The Bayerisches Staatsballett in Munich opens its annual ballet week on April 12 with a new work by Canadian choreographer Andrew Skeels. Jeannette Andersen attended a rehearsal and talked to him about his work.
Highly concentrated, Skeels and two dancers, first and second cast, worked on a solo. Despite knee-pads and sore muscles – the dancers said that Skeels’ style is hard on a ballet trained body – the studio at times reverberated with laughter.
During the entire rehearsal, except at the very end, they practiced without music. When asked why Skeels explained, “I do not like to have people try to go with the music right away. This has to do with how I, as a dancer, like to work. I am a slow learner, and I like to have a chance to really figure out what the movement is doing inside of my own body, and then find out how I respond to it with the music. To me, movement always comes first; also when I collaborate with contemporary composers. Usually, the dancers and I create the bulk of the movement, work out how it all fits together, and then the music arrives at the end.”
Skeels grew up in Boston, Massachusetts, and his early dance training was in hip-hop and street dance. He wanted to become a choreographer, so in 1997, when 16, he took a choreography class at Boston University. His teacher advised him to study ballet because, ‘The money is with the ballet companies.’ He did, and was accepted into Les Grands Ballets Canadiens in Montreal, where he danced until 2015.
That same year he decided to become a full-time choreographer, and founded his own company Skeels Dance Montreal. “For me, working with my company is the way I continue evolving,” Skeels says. “The dancers know my style and have an understanding of what I find interesting. But when we go into the studio, I want them to challenge me in different directions, so that we do not recreate the same piece that we have done in the past.”
When he does commissioned work, as now for the Staatsballett, he says it’s challenging and fantastic. “I get tons of resources, a fabulous theatre, costumes, sets and a large group of dancers. But the work does not allow for me to evolve as an artist in the sense that I have to come in super prepared. When I arrived here, 85 to 90 percent of the choreography was done. I have a limited time frame. Therefore, I have to try and get the work done as quickly and efficiently as possible.
“Nevertheless, it is really interesting to work with the BSB dancers, and to see the incredible evolution they have gone through since we started in January. They have adopted well to my style, which is informed by all the people I have worked with, in particular the urban dance teachers.”
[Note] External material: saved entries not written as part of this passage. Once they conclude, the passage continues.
/-! ### Each transfer instruction whole (R120 to R122) -/

/-- Settles O25: SET reads no register, so it completes from every state. -/
theorem setLoadsTheImmediate : Obligations.SetLoadsTheImmediate :=
  fun b _ => ⟨rfl, exec_set b⟩

/-- Settles O26: the two sides of `NUM_REGS`, and the register file read after the write. -/
theorem putCopiesAccToTheRegister : Obligations.PutCopiesAccToTheRegister := by
  intro b s
  refine ⟨rfl, fun hb hlength => ⟨exec_put_inside hb hlength, fun j _ => ?_⟩, exec_put_outside⟩
  exact setReg_reg (hlength ▸ hb) j

/-- Settles O27: the two sides of `NUM_REGS`; below it there is a value to copy. -/
theorem getCopiesTheRegisterToAcc : Obligations.GetCopiesTheRegisterToAcc := by
  intro b s
  refine ⟨rfl, fun hb hlength => ?_, exec_get_outside⟩
  obtain ⟨x, hx⟩ := reg_exists hb hlength
  exact ⟨x, hx, exec_get_inside hb hx⟩

end Sys2Proof.Machine

/-! ## The family of spec/42_arithmetic.md: ADD, ADDI and SUBI -/

namespace Sys2Proof.Machine

variable {s : State} {b x : Byte}

/-! ### The ALU: a wrapped result and its carry make up the exact one (R129) -/

theorem add_toNat_carry (a x : Byte) :
    (a + x).toNat + 256 * (decide (256 ≤ a.toNat + x.toNat)).toNat = a.toNat + x.toNat := by
  have ha := a.isLt
  have hx := x.isLt
  rw [BitVec.toNat_add]
  by_cases hcarry : 256 ≤ a.toNat + x.toNat
  · simp only [hcarry, decide_true, Bool.toNat_true]
    omega
  · simp only [hcarry, decide_false, Bool.toNat_false]
    omega

theorem sub_toNat_borrow (a x : Byte) :
    ((a - x).toNat : Int) - 256 * ((decide (a.toNat < x.toNat)).toNat : Int) = (a.toNat : Int) - x.toNat := by
  have ha := a.isLt
  have hx := x.isLt
  rw [BitVec.toNat_sub]
  by_cases hborrow : a.toNat < x.toNat
  · simp only [hborrow, decide_true, Bool.toNat_true]
    omega
  · simp only [hborrow, decide_false, Bool.toNat_false]
    omega

/-- SUBI's Carry in both polarities: no borrow occurs exactly when the immediate is at most `ACC` (R132). -/
theorem subiCarryFlag_lt (p : SubiCarry) (m n : Nat) :
    subiCarryFlag p (decide (m < n)) = if p = .borrow then decide (m < n) else decide (n ≤ m) := by
  cases p with
  | borrow => rfl
  | notBorrow =>
    rw [subiCarryFlag_notBorrow, if_neg (by decide), ← decide_not]
    exact decide_eq_decide.mpr Nat.not_lt

/-! ### The meanings of ADD on either side of `NUM_REGS`, of ADDI and of SUBI (R130 to R132) -/

theorem exec_add_inside (hb : b.toNat < s.cfg.numRegs) (hx : s.regs[b.toNat]? = some x) :
    exec (.add b) s =
      .next ((s.setArith (s.acc + x) (decide (256 ≤ s.acc.toNat + x.toNat))).advance (s.pc + 2)) := by
  rw [exec_add, withReg_inside hb hx, aluAdd_eq]
  rfl

theorem exec_add_outside (hb : s.cfg.numRegs ≤ b.toNat) :
    exec (.add b) s = .next (s.ended (.fault s.pc .invalidRegisterIndex)) :=
  (exec_add b).trans (withReg_outside hb _)

theorem exec_addi (b : Byte) :
    exec (.addi b) s =
      .next ((s.setArith (s.acc + b) (decide (256 ≤ s.acc.toNat + b.toNat))).advance (s.pc + 2)) := by
  rw [exec, execAddi, aluAdd_eq]
  rfl

theorem exec_subi (b : Byte) :
    exec (.subi b) s =
      .next ((s.setArith (s.acc - b) (subiCarryFlag s.cfg.subiCarry (decide (s.acc.toNat < b.toNat)))).advance
        (s.pc + 2)) := by
  rw [exec, execSubi, aluSub_eq]
  rfl
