/-- Lane 0, command-in, with the port logic that frames it (R71, R88, R90). -/
structure CmdIn where
  /-- The word stages, oldest first, at most 64 (R75), reset empty. -/
  stages : List Word := []
  /-- Words of the head packet that the Plaza has begun to take, when it cannot be whole in 64 stages (R76, R77), reset empty. -/
  taken : List Word := []
  /-- Words received so far of the packet that is not yet whole (0: the next word is a word 0), reset 0. -/
  got : Nat := 0
  /-- Words still to come of that packet, its CRC word included, reset 0. -/
  left : Nat := 0
  /-- Words still to be discarded of a packet abandoned by overrun, its CRC word included (R88), reset 0. -/
  discard : Nat := 0
  deriving DecidableEq, Repr

/-- One Plaza port (R63). -/
structure Port where
  /-- Lane 0. -/
  cmd : CmdIn := {}
  /-- Lanes 1 to 5 (index LANE - 1), R74. -/
  lanes : Vector Lane 5 := Vector.replicate 5 {}
  /-- Tags outstanding on the port, R71, reset none. -/
  tags : List (BitVec 6) := []
  /-- The event mask, 256 bits, R81, reset 0 here; every defined code on a host port, set by State.reset (R81). -/
  mask : BitVec 256 := 0
  /-- EVENT_MASK.DIAG_EN, 1 bit, R95, reset 0. -/
  diagEn : Bool := false
  /-- The backlog of events, oldest first (R82), reset empty. -/
  backlog : List (List Word) := []
  /-- Backlog places reserved for completing events (R82), reset 0. -/
  reserved : Nat := 0
  /-- Events discarded since the last EVENTS_LOST (R82), reset 0. -/
  lostCount : Nat := 0
  /-- Code of the first of them, 12 bits (R82), reset 0. -/
  lostFirst : BitVec 12 := 0
  /-- The next handle, 16 bits (R72), reset 1. -/
  nextHandle : BitVec 16 := 1#16
  /-- Handles of the port's unfinished operations (R72), reset none. -/
  handles : List (BitVec 16) := []
  /-- Sticky CRC_ERR of the status word (R86), reset 0. -/
  crcErr : Bool := false
  /-- Sticky OVERRUN of the status word (R86), reset 0. -/
  overrun : Bool := false
  /-- Sticky PROTO_ERR of the status word (R86), reset 0. -/
  protoErr : Bool := false
  /-- STATS_READ: RX frames dropped by the consumer (R78, R247), 32 bits, reset 0. -/
  rxDropped : Word := 0
  /-- STATS_READ: abandoned command packets (R90, R247), 32 bits, reset 0. -/
  abandoned : Word := 0
  /-- STATS_READ: packets refused BAD_CRC (R247), 32 bits, reset 0. -/
  badCrc : Word := 0
  /-- STATS_READ: line errors (R92, R247), 32 bits, reset 0. -/
  lineErr : Word := 0
  /-- The words of the last transaction on the port, status word first (R86): the level of HOST_MISO and HOST_TXD, reset empty. -/
  out : List Word := []
  deriving DecidableEq, Repr

/-- What the external ports and the mailbox hold beside the Lanes. -/
structure PlazaState where
  /-- The SPI, UART and mailbox ports (R63). -/
  ports : Vector Port 3 := Vector.replicate 3 {}
  /-- The UART's measured bit time in ns while the port is aligned (R92), kept in AON, reset none. -/
  uartBitNs : Option Nat := none
  /-- The UART has taken a break and expects 0x55 (R92), reset false. -/
  uartRateDue : Bool := false
  /-- HOST_RDY's own state, VIO apart (R91), reset low. -/
  rdy : Bool := false
  /-- MBX_INTEN, 13 bits, R93, reset 0. -/
  mbxInten : BitVec 13 := 0
  /-- MBX_INTSTAT, 13 bits, R93, reset 0. -/
  mbxIntstat : BitVec 13 := 0
  /-- MBX_ERR.OVERRUN, 1 bit, R93, reset 0. -/
  mbxOverrun : Bool := false
  /-- A store to MBX_CMD holding the bus on a full command-in (R94), reset none. -/
  mbxHold : Option Word := none
  /-- The port whose packet the Plaza takes first when several command-in Lanes hold whole packets (R71), reset 0: the host SPI
  port (DESIGN CHOICE, log 68). -/
  turn : Fin 3 := 0
  /-- Events pending in AON since stop: code and the body of the latest, by increasing code (R83), reset none. -/
  pendingEvents : List (BitVec 12 × List Word) := []
  /-- SOFT_RESET or LIFECYCLE_ADVANCE was answered on a port at an elapsed time: the warm reset follows (R95, R323), reset
  none. -/
  resetDue : Option ResetDue := none
  deriving DecidableEq, Repr

/-! ### Radio front end and calibration (04_radio_front_end) -/

/-- The radio states of R109, in the order of their codes 0 to 7. -/
inductive RadioMode where
  | off | idle | cal | settle | rx | turnTx | tx | turnRx
  deriving DecidableEq, Repr

/-- RF_CONFIG's fields (R115). -/
structure RfConfig where
  /-- REF, 1 bit, reset from OTP (R115): 0 with OTP unprogrammed (log 3). -/
  ref : Bool := false
  /-- EXT_PA, 1 bit, R115, reset 0 (DESIGN CHOICE 0, log 6). -/
  extPa : Bool := false
  /-- EXT_LNA, 1 bit, R115, reset 0 (DESIGN CHOICE 0, log 6). -/
  extLna : Bool := false
  /-- LNA_BYPASS, 1 bit, R115, reset 0 (DESIGN CHOICE 0, log 6). -/
  lnaBypass : Bool := false
  /-- FREQ_CORR, 2 bits, R115, reset 0. -/
  freqCorr : BitVec 2 := 0
  /-- HFXO_TRIM, 8 bits, R115, reset 128. -/
  hfxoTrim : BitVec 8 := 128#8
  /-- FREQ_PPB, 32 bits signed, R115, reset 0 (DESIGN CHOICE 0, log 6). -/
  freqPpb : Word := 0
  /-- EXT_PA_GAIN, 8 bits, R115, reset 0 (DESIGN CHOICE 0, log 6). -/
  extPaGain : BitVec 8 := 0
  /-- TX_LOSS, 8 bits, R115, reset 0 (DESIGN CHOICE 0, log 6). -/
  txLoss : BitVec 8 := 0
  /-- EXT_LNA_GAIN, 8 bits, R115, reset 0 (DESIGN CHOICE 0, log 6). -/
  extLnaGain : BitVec 8 := 0
  /-- RX_LOSS, 8 bits, R115, reset 0 (DESIGN CHOICE 0, log 6). -/
  rxLoss : BitVec 8 := 0
  /-- LATE_TOL, 16 bits, R115, reset 20. -/
  lateTol : BitVec 16 := 20#16
  /-- TEMP_DELTA, 8 bits, R115, reset 5. -/
  tempDelta : BitVec 8 := 5#8
  /-- CAL_PERIOD, 8 bits, R115, reset 60. -/
  calPeriod : BitVec 8 := 60#8
  deriving DecidableEq, Repr

/-- One step of a front-end sequence (R118). -/
structure FemStep where
  mask : BitVec 6 := 0
  level : BitVec 6 := 0
  ramp : Bool := false
  delay : BitVec 8 := 0
  deriving DecidableEq, Repr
Skeels calls his new piece Chasm, “Because it is a rich word with many meanings. For me, it conjures up this image of a deep, dark pit, in which you cannot see what is lurking at the bottom. But it also means a break or a rift. I am using both meanings to look at a futuristic society that is starting to crumple, the breaks happening, and how this is affecting its people.”
His inspiration was science fiction, which Skeels loves. He explains, “It makes us able to explore these very big pertinent themes. If you do a work too based in contemporary society, it sometimes gets too preachy and tries to dictate the audience what to think or feel. When I see a piece, I want it to be open to interpretation.”
When creating, Skeels is always highly aware of the fact that his choreography is only one part of the performance, which also needs the dancers, obviously, but also the audience. He says, “Often, immediately before a premiere, I will be sitting in the audience and going to myself, ‘This piece does not work.’ Then, the audience steps in, and it is like some kind of magic happens. It is like everything coalesces, and we are able to actually see what I am trying to do.”
This, he says, is also the moment the dancers really feel they have a reason to be onstage. “When they find what it is inside of them, that is trying to be communicated. My job as a choreographer is to give them the resources to be able to tell the story that I am trying to tell but, obviously, I am not the one telling it. They carry all the responsibility. So, it takes the audience for all that to bubble up and finally be seen.”